Required work: For the entries below, say how many lines include the word "objects" and add nothing else.

Information shown:
/-- The objects of index 0x4C20 (R566). -/
def descsMonitor : List Desc :=
  [{ sub := 0x01, ty := .sint 4 (-2147483648) 2147483647, expert := true, wr := 2, persist := true, reset := .none, dflt := 105 },
   { sub := 0x02, ty := .sint 4 (-2147483648) 2147483647, expert := true, wr := 2, persist := true, reset := .none, dflt := 120 },
   { sub := 0x03, ty := .sint 4 (-2147483648) 2147483647, expert := true, wr := 2, persist := true, reset := .none, dflt := 0xFFFFFFC9 },
   { sub := 0x04, ty := .sint 4 (-2147483648) 2147483647, ro := true }]

/-- The objects of index 0x4D00+n (R567). -/
def descsSource : List Desc :=
  [{ sub := 0x01, ty := .enum [0, 1, 2, 3, 4], wr := 2, persist := true, reset := .none },
   { sub := 0x02, ty := .enum [], ro := true },
   { sub := 0x03, ty := .uint 4 0 4294967295, ro := true },
   { sub := 0x04, ty := .uint 8 0 18446744073709551615, ro := true, expert := true }]

/-- The objects of index 0x5000 (R629). -/
def descsSnap : List Desc :=
  [{ sub := 0x01, ty := .enum [], ro := true },
   { sub := 0x02, ty := .uint 4 0 4294967295, ro := true },
   { sub := 0x03, ty := .uint 8 0 18446744073709551615, ro := true },
   { sub := 0x04, ty := .uint 2 1 600, expert := true, persist := true, dflt := 10 }]

/-- The objects of index 0x5001 (R629). -/
def descsCtWin : List Desc :=
  [{ sub := 0x01, ty := .enum [0, 1, 2] },
   { sub := 0x02, ty := .enum [0, 1] },
   { sub := 0x03, ty := .enum [], ro := true },
   { sub := 0x04, ty := .uint 2 0 4095 },
   { sub := 0x05, ty := .uint 1 1 64, dflt := 1 },
   { sub := 0x06, ty := .octetsUpTo 512, ro := true }]

/-- The objects of index 0x5002 (R629). -/
def descsTag : List Desc :=
  [{ sub := 0x01, ty := .uint 1 0 255 },
   { sub := 0x02, ty := .uint 1 8 24, persist := true, dflt := 16 },
   { sub := 0x03, ty := .enum [0, 1], persist := true },
   { sub := 0x04, ty := .uint 4 0 4294967295, ro := true },
   { sub := 0x05, ty := .uint 2 0 65535, ro := true }]

/-- The objects of index 0x5003 (R629). -/
def descsTgWin : List Desc :=
  [{ sub := 0x01, ty := .enum [0, 1, 2] },
   { sub := 0x02, ty := .enum [], ro := true },
   { sub := 0x03, ty := .uint 4 0 4294967295 },
   { sub := 0x04, ty := .octets 64, ro := true, dfltO := zeros 64 }]

/-- The objects of index 0x5004 (R629). -/
def descsQsWin : List Desc :=
  [{ sub := 0x01, ty := .enum [0, 1] },
   { sub := 0x02, ty := .enum [], ro := true },
   { sub := 0x03, ty := .uint 1 0 7 },
   { sub := 0x04, ty := .uint 2 0 1023 },
   { sub := 0x05, ty := .octets 512, ro := true, dfltO := zeros 512 }]

/-- The objects of a set. -/
def descsOf : ObjSet → List Desc
  | .identity => descsIdentity
  | .rpCtl => descsRpCtl
  | .rpWin => descsRpWin
  | .sessSelf => descsSessSelf
  | .ring => descsRing
  | .pcie => descsPcie
  | .sessInfo => descsSessInfo
  | .evCtl => descsEvCtl
  | .evWin => descsEvWin
  | .power => descsPower
  | .dark => descsDark
  | .residency => descsResidency
  | .slicePwr => descsSlicePwr
  | .rstBoot => descsRstBoot
  | .straps => descsStraps
  | .blkWin => descsBlkWin
  | .fwWdt => descsFwWdt
  | .clocks => descsClocks
  | .lane => descsLane
  | .sLane => descsSLane
  | .scan => descsScan
  | .port => descsPort
  | .otn => descsOtn
  | .otnPm => descsOtnPm
  | .cmWin => descsCmWin
  | .trib => descsTrib
  | .tribPm => descsTribPm
  | .sodu => descsSodu
  | .hitch => descsHitch
  | .twWin => descsTwWin
  | .hitchPort => descsHitchPort
  | .assoc => descsAssoc
  | .awWin => descsAwWin
  | .linePort => descsLinePort
  | .tm => descsTm
  | .tmWin => descsTmWin
  | .tmClient => descsTmClient
  | .tmLine => descsTmLine
  | .pipe => descsPipe
  | .cue => descsCue
  | .cwWin => descsCwWin
  | .clock => descsClock
  | .pps => descsPps
  | .syncE => descsSyncE
  | .timeClient => descsTimeClient
  | .timeLine => descsTimeLine
  | .timeSlice => descsTimeSlice
  | .vault => descsVault
  | .kwWin => descsKwWin
  | .lcWin => descsLcWin
  | .job => descsJob
  | .ke => descsKe
  | .keWin => descsKeWin
  | .kePort => descsKePort
  | .ent => descsEnt
  | .entWin => descsEntWin
  | .pair => descsPair
  | .pairStat => descsPairStat
  | .swWin => descsSwWin
  | .guard => descsGuard
  | .ddr => descsDdr
  | .range => descsRange
  | .alarm => descsAlarm
  | .almWin => descsAlmWin
  | .alWin => descsAlWin
  | .loop => descsLoop
  | .monitor => descsMonitor
  | .source => descsSource
  | .snap => descsSnap
  | .ctWin => descsCtWin
  | .tag => descsTag
  | .tgWin => descsTgWin
  | .qsWin => descsQsWin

Finished task: 8